# Wie viel Watt braucht mein Netzteil?



## Dani866 (4. Dezember 2010)

Meint ihr das 450 Watt reichen?

Gigabyte GA-880GMA-UD2H, AMD 880G
AMD Phenom II X6 1075T 6x 3,0GHz
Scythe Katana 3
8GB DDR3-RAM PC-1333 (4x 2GB)
AMD Radeon HD6850 1024MB GDDR5
1000GB S-ATA3, 600MB/Sek.
BLU-RAY-Player + DVD-Brenner
Wireless LAN Karte 300 Mbit


----------



## Bratkartoffel (6. Dezember 2010)

Hi,

würde bei dir eher zu einem 600 Watt Netzteil raten.

Gruß
BK


----------



## ByeBye 154279 (14. Dezember 2010)

Hey,


im Idle Modus könnte es ausreichen 
Tendiere auch eher in Richtung 600W

mfg

bo


----------



## Timo85 (24. Februar 2011)

kommt darauf an ob du dir einen "chinaböller" oder ein Marken netzteil einbauen möchtest. Wenn du allerdings auf nummer sicher gehen willst leg dir ein 600W Markennetzteil zu. Damit dürfte nix passieren.


----------



## chmee (24. Februar 2011)

Kurze grobe Rechnung

AMD X1075T unter Last ~ 130W (tdp) (?)
AMD 6850 unter Last ~130W (?)
Mainboard geschätzte 40W (?)

Der Rest - Kleinzeugs zusammengefasst vielleicht 100W (?)

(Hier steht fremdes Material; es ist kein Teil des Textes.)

/-- The state after the links `rest`, which follow the links `pre`, were ticked in ascending order at the one `now`
(R254). -/
def State.afterTicks (s : State) (pre rest : List Link) : State :=
  { s with
    links := pre ++ rest.map fun L => (s.tickOf L).link
    frameOut := s.frameOut ++
      ((rest.zipIdx (pre.length + 1)).map fun p => (s.tickOf p.1).frames.map (frameEvent p.2)).flatten
    errOut := s.errOut ++
      ((rest.zipIdx (pre.length + 1)).map fun p => (s.tickOf p.1).errs.map (errEvent p.2)).flatten }

theorem State.link?_of_links_eq_append {s : State} {pre rest : List Link} {L : Link} (h : s.links = pre ++ L :: rest) :
    s.link? (pre.length + 1) = .some L := by
  simp [State.link?, h]

/-- One tick writes its link's place in the list and appends to the streams. -/
theorem State.commit_of_links_eq_append {s : State} {pre rest : List Link} {L : Link}
    (h : s.links = pre ++ L :: rest) (w : Work) :
    s.commit (pre.length + 1) w =
      { s with
        links := pre ++ w.link :: rest
        frameOut := s.frameOut ++ w.frames.map (frameEvent (pre.length + 1))
        errOut := s.errOut ++ w.errs.map (errEvent (pre.length + 1)) } := by
  simp [State.commit, State.setLink, State.addFrames, State.addErrs, h]

/-- A tick reads the parameters and the time alone, which no tick writes: each link's tick is that of the state before
the first (R254). -/
theorem processLinks_range' (rest : List Link) : ∀ (s : State) (pre : List Link), s.links = pre ++ rest →
    processLinks s (List.range' (pre.length + 1) rest.length) = s.afterTicks pre rest := by
  induction rest with
  | nil =>
    intro s pre h
    simp [processLinks, State.afterTicks, ← h]
  | cons L rest ih =>
    intro s pre h
    have hhead : s.updLink (pre.length + 1) processLink = s.commit (pre.length + 1) (s.tickOf L) :=
      State.updLink_eq _ (State.link?_of_links_eq_append h)
    have hrest := ih (s.commit (pre.length + 1) (s.tickOf L)) (pre ++ [(s.tickOf L).link])
      (by simp [State.commit_of_links_eq_append h])
    rw [List.length_append, List.length_singleton] at hrest
    calc processLinks s (List.range' (pre.length + 1) (rest.length + 1))
        = processLinks (s.commit (pre.length + 1) (s.tickOf L)) (List.range' (pre.length + 1 + 1) rest.length) := by
          rw [List.range'_succ, processLinks, List.foldl_cons, hhead, processLinks]
      _ = s.afterTicks pre (L :: rest) := by
          rw [hrest, State.commit_of_links_eq_append h]
          simp [State.afterTicks, State.tickOf]

end Sys2Proof.Machine
end

section
/-! The statements about the Link Manager (45_link_manager.md). -/

namespace Sys2Proof.Machine

open Sys2Proof

/-- Settles O13: T3 is the whole tick and leaves the buffer; any other tick is what Phase B ends at (`phaseB_ends`),
which Phase C keeps only while it is fresh. -/
theorem tickLeavesFreshPendingStart : Obligations.TickLeavesFreshPendingStart := by
  intro s l L h
  refine ⟨_, _, exec_processLink h, State.link?_commit_same _ h, ?_⟩
  have hT3 := phaseA_error_iff (c := s.cfg) (now := s.now) (w := Work.start L)
  split
  next hover =>
    have herr := hT3.2 hover
    rw [processLink_of_error herr]
    exact ⟨phaseA_buf _ _ _, herr⟩
  next hnot =>
    have hgo := mt hT3.1 hnot
    rw [processLink_of_not_error hgo rfl]
    obtain ⟨hcs, hends⟩ := phaseB_ends (now := s.now) _ _ hgo (phaseBMeasure_le _)
    obtain ⟨hsame, hleft⟩ := phaseC_leaves_fresh (now := s.now) _ hends
    refine ⟨fun herr => hcs (hsame.symm.trans herr), hleft.imp_right ?_⟩
    rintro ⟨hp, hfresh⟩
    exact ⟨hp, length_le_of_classOf_pending hp, hfresh⟩

/-- Settles O15: PROCESS is the ticks of all links, none of which stands before the first. -/
theorem processTicksEveryLink : Obligations.ProcessTicksEveryLink := by
  intro s hlen
  have hrun : processLinks s s.linkIndices = s.afterTicks [] s.links := by
    rw [State.linkIndices, ← hlen]
    exact processLinks_range' s.links s [] rfl
  exact ⟨s.afterTicks [] s.links, by rw [exec_process, hrun], rfl, rfl, rfl, rfl, rfl, rfl, rfl⟩

/-- Settles O21: INGEST answers as an arriving message of its bytes does. -/
theorem ingestStoresWhatFits : Obligations.IngestStoresWhatFits :=
  fun _ _ _ bytes h => exec_ingest h bytes

/-- Settles O7: RESET writes the links, the streams and the returned value, and nothing else. -/
theorem resetPutsEveryLinkInR38 : Obligations.ResetPutsEveryLinkInR38 :=
  fun _ => ⟨_, rfl, rfl, rfl, rfl, rfl, rfl, rfl⟩

/-- Settles O59: an empty queue is written back as it was, of any other the tail. -/
theorem txPopTakesTheHead : Obligations.TxPopTakesTheHead := by
  intro s l L h
  rw [exec_txPop h]
  refine ⟨fun hempty => ?_, fun v q hq => ?_⟩
  · have hsame : { L with txq := L.txq.tail } = L := by rw [hempty, List.tail_nil, ← hempty]
    rw [hsame, State.setLink_self h, hempty]
    rfl
  · rw [hq]
    rfl

/-- Settles O60: the tuple of `statusOf`, its codes those of R25 and R29. -/
theorem readStatusReturnsRegisters : Obligations.ReadStatusReturnsRegisters := by
  intro s l L h
  exact exec_readStatus h

end Sys2Proof.Machine
end

section
/-! SUPPORT. When an operation completes (60_exceptions.md): an instruction with a link operand answers a next state on
a link the block has and is refused on any other (R302), and the well-formed instructions name links the block has. -/

namespace Sys2Proof.Machine

open Sys2Proof

/-! ## The link operand -/

theorem State.link?_eq_none_iff (s : State) (l : Nat) : s.link? l = .none ↔ l = 0 ∨ s.links.length < l := by
  have hsome := s.link?_isSome l
  rw [← Option.not_isSome_iff_eq_none, hsome]
  omega

theorem State.Inv.exists_link? {s : State} (h : s.Inv) {l : Nat} (hl : linkOk s.cfg l = true) :
    ∃ L, s.link? l = .some L := by
  obtain ⟨hcount, -, -⟩ := h
  simp only [linkOk, Bool.and_eq_true, decide_eq_true_eq] at hl
  exact Option.isSome_iff_exists.1 ((s.link?_isSome l).2 (hcount ▸ hl))

section
variable {i : Instr} {l : Nat} {s : State}

/-- The two operations that do not run through `onLink`, and all the others (`exec_eq_onLink`). -/
theorem exec_link_cases (h : linkArg i = .some l) (s : State) :
    i = .txPop l ∨ i = .readStatus l ∨ ∃ f, exec i s = onLink l s f :=
  or_iff_not_imp_left.2 fun hpop => or_iff_not_imp_left.2 fun hread => exec_eq_onLink h hpop hread s

theorem exec_next_of_link? {L : Link} (h : linkArg i = .some l) (hl : s.link? l = .some L) :
    ∃ t, exec i s = .next t := by
  obtain rfl | rfl | ⟨f, hf⟩ := exec_link_cases h s
  · exact ⟨_, exec_txPop hl⟩
  · exact ⟨_, exec_readStatus hl⟩
  · exact ⟨_, hf.trans (onLink_eq f hl)⟩

theorem exec_refused_of_link? (h : linkArg i = .some l) (hl : s.link? l = .none) :
    exec i s = .refused (.badLink l) := by
  obtain rfl | rfl | ⟨f, hf⟩ := exec_link_cases h s
  · change execTxPop l s = _
    simp only [execTxPop, hl]
  · change execReadStatus l s = _
    simp only [execReadStatus, hl]
  · exact hf.trans (onLink_refused f hl)

end

/-! ## The instructions that have a word -/

/-- The link operand of a well-formed instruction is an index of `1..N_LINKS`. -/
theorem linkOk_of_wellFormed {c : Config} {i : Instr} {l : Nat} (h : i.wellFormed c = true) (hl : linkArg i = .some l) :
    linkOk c l = true := by
  cases i with
  | legacyFrame | modernFrame => cases hl; exact (Bool.and_eq_true_iff.1 h).1
  | _ => cases hl <;> exact h

theorem eq_reset_or_process_of_encode {c : Config} {i : Instr} (hw : encode c i ≠ .none) (hl : linkArg i = .none) :
    i = .reset ∨ i = .process := by
  cases i with
  | reset => exact .inl rfl
  | process => exact .inr rfl
  | crcLegacy | crcModern | ckField | ckValid | hsMatch | frameMatch | hsPending | framePending | classify | resync =>
    exact absurd rfl hw
  | _ => cases hl

/-- Every operation and message on operands in range completes (R303). -/
theorem exec_next_of_wellFormed {s : State} {i : Instr} (hs : s.Inv) (hi : i.wellFormed s.cfg = true)
    (hw : encode s.cfg i ≠ .none) : ∃ t, exec i s = .next t := by
  cases hl : linkArg i with
  | some l =>
    obtain ⟨L, hL⟩ := hs.exists_link? (linkOk_of_wellFormed hi hl)
    exact exec_next_of_link? hl hL
  | none => obtain rfl | rfl := eq_reset_or_process_of_encode hw hl <;> exact ⟨_, rfl⟩

end Sys2Proof.Machine
end

section
/-! SUPPORT. What a tick and a PROCESS append to `err_out` (R292): Phase A raises at most one event, Phase B and Phase C
none. -/

namespace Sys2Proof.Machine

open Sys2Proof

/-! ## The tick -/

/-- The kinds a tick may raise: none, or one of the two that T10 and T3 raise (R292). -/
def TickKinds (ks : List ErrKind) : Prop := ks = [] ∨ ks = [.linkLost] ∨ ks = [.protocolMismatch]

theorem TickKinds.kind {ks : List ErrKind} (h : TickKinds ks) {k : ErrKind} (hk : k ∈ ks) :
    k = .linkLost ∨ k = .protocolMismatch := by
  obtain rfl | rfl | rfl := h
  · cases hk
  · exact .inl (List.mem_singleton.1 hk)
  · exact .inr (List.mem_singleton.1 hk)

theorem TickKinds.length_le {ks : List ErrKind} (h : TickKinds ks) : ks.length ≤ 1 := by
  obtain rfl | rfl | rfl := h <;> decide

section
variable {c : Config} {now : Nat}

/-- Of the Phase A rules T3 raises ProtocolMismatch and T10 LinkLost (R286, R287). -/
theorem phaseA_errs {w : Work} (h : w.errs = []) : TickKinds (phaseA c now w).1.errs := by
  cases hcs : w.link.cs with
  | error => rw [phaseA_of_error hcs]; exact .inl h
  | streamingPeriodic => rw [phaseA_of_periodic hcs]; exact .inl h
  | pairing => rw [phaseA_of_pairing hcs]; exact .inl h
  | disconnected =>
    rw [phaseA_of_disconnected hcs, ruleT3_of_disconnected hcs]
    split
    · exact .inr (.inr (by simp [takeMismatch, h]))
    · exact .inl h
  | streamingParse =>
    by_cases hlost : c.tUnactive < elapsed c now w.link.tLast
    · rw [phaseA_of_lost hcs hlost, ruleT10_of_lost hcs hlost]
      exact .inr (.inl (by simp [takeLinkLost, h]))
    · rw [phaseA_of_not_lost hcs hlost]; exact .inl h

theorem phaseB_errs (fuel : Nat) : ∀ w : Work, (phaseB c now fuel w).errs = w.errs := by
  induction fuel with
  | zero => exact fun _ => rfl
  | succ fuel ih =>
    intro w
    have hstep := phaseBStep_errs c now w (classOf c w.link)
    unfold phaseB
    split
    · rfl
    · split <;> rename_i hw <;> rw [hw] at hstep
      · exact (ih _).trans hstep
      · exact hstep

theorem processLink_errs {w : Work} (h : w.errs = []) : TickKinds (processLink c now w).errs := by
  have hA := phaseA_errs (c := c) (now := now) h
  unfold processLink
  split <;> rename_i w₁ hw <;> rw [hw] at hA
  · exact hA
  · rw [phaseC_errs, phaseB_errs]
    exact hA

end

/-! ## PROCESS -/

/-- An event a tick of one of the block's links may append (R281, R292). -/
def State.TickEvent (s : State) (e : ErrEvent) : Prop :=
  (e.kind = .linkLost ∨ e.kind = .protocolMismatch) ∧ e.raw = 0 ∧ (s.link? e.link).isSome

theorem State.tickEvent_commit {s : State} {l : Nat} {w : Work} {e : ErrEvent} :
    (s.commit l w).TickEvent e ↔ s.TickEvent e := by
  simp only [State.TickEvent, State.link?_isSome, State.commit_length]

/-- The events one tick appends, as events of its link. -/
theorem State.tickEvent_of_errs {s : State} {l : Nat} {L : Link} (hl : s.link? l = .some L) {ks : List ErrKind}
    (h : TickKinds ks) {e : ErrEvent} (he : e ∈ ks.map (errEvent l)) : s.TickEvent e := by
  obtain ⟨k, hk, rfl⟩ := List.mem_map.1 he
  exact ⟨h.kind hk, rfl, Option.isSome_iff_exists.2 ⟨L, hl⟩⟩

/-- The links of one tick's events: at most its own, once. -/
theorem TickKinds.links_sublist {ks : List ErrKind} (h : TickKinds ks) (l : Nat) :
    ((ks.map (errEvent l)).map ErrEvent.link).Sublist [l] := by
  have hlinks : (ks.map (errEvent l)).map ErrEvent.link = List.replicate ks.length l := by
    rw [List.map_map]
    exact List.map_const' ..
  rw [hlinks]
  exact (List.replicate_sublist_replicate l).2 h.length_le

Also zusammen etwa 400W, nun packen wir noch nen Sicherheitsrahmen rum  etwa 25%, dann sind wir bei nem 500W-Netzteil. Unterschwellig hört/liest man immer raus, dass heutige Rechner mehr Saft brauchen als früher - das ist nur teilweise richtig. Ein PentiumIV hat so dermaßen viel Leistung verschleudert (bis zu 115W tdp) und auch eine 6800Ultra lag mit ~100W nicht gerade niedrig. Richtig ist aber, dass durch die Möglichkeiten einer SLI/Crossfire-Konfiguration oder Ersetzen eines Dualcore auf Quad die Verbrauchswerte erheblich schwanken können- ergo es natürlich auch Sinn machen kann, ein leistungsfähigeres Netzteil zu kaufen.

Kurz und bündig: Im direkten Vergleich damals zu Heute ist der Stromverbrauch (max) kaum gestiegen (vielleicht 20%?) im Gegensatz zur Rechenpower, die mit Sicherheit den Faktor 5 übersteigt. 

mfg chmee


----------



## michaelwengert (24. Februar 2011)

Also ich hab ein 600 Watt Netzteil bei folgendem Rechner

Core2Quad, GTX275, 4GB Ram, 2x HDD, 2x DVD-LW

Selbst auf Vollast hab ich inklusive Monitor und Boxen maximal an die 350 Watt erreicht...(Hab ein Strommessgerät an der Steckdose dran)

Denke mit nem guten 500-600 Watt Netzteil bist du dabei.


----------



## chmee (24. Februar 2011)

Nun, ich hab "noch" nen Core2Duo@4GHz mit ATI 5770, dazu 4 HDDs, dabei begnügt sich der Rechner mit einem 420W-Netzteil, seit 3 Jahren ohne Probleme.

Meßgerät sagt: 40W Idle & 210W Last.

mfg chmee


----------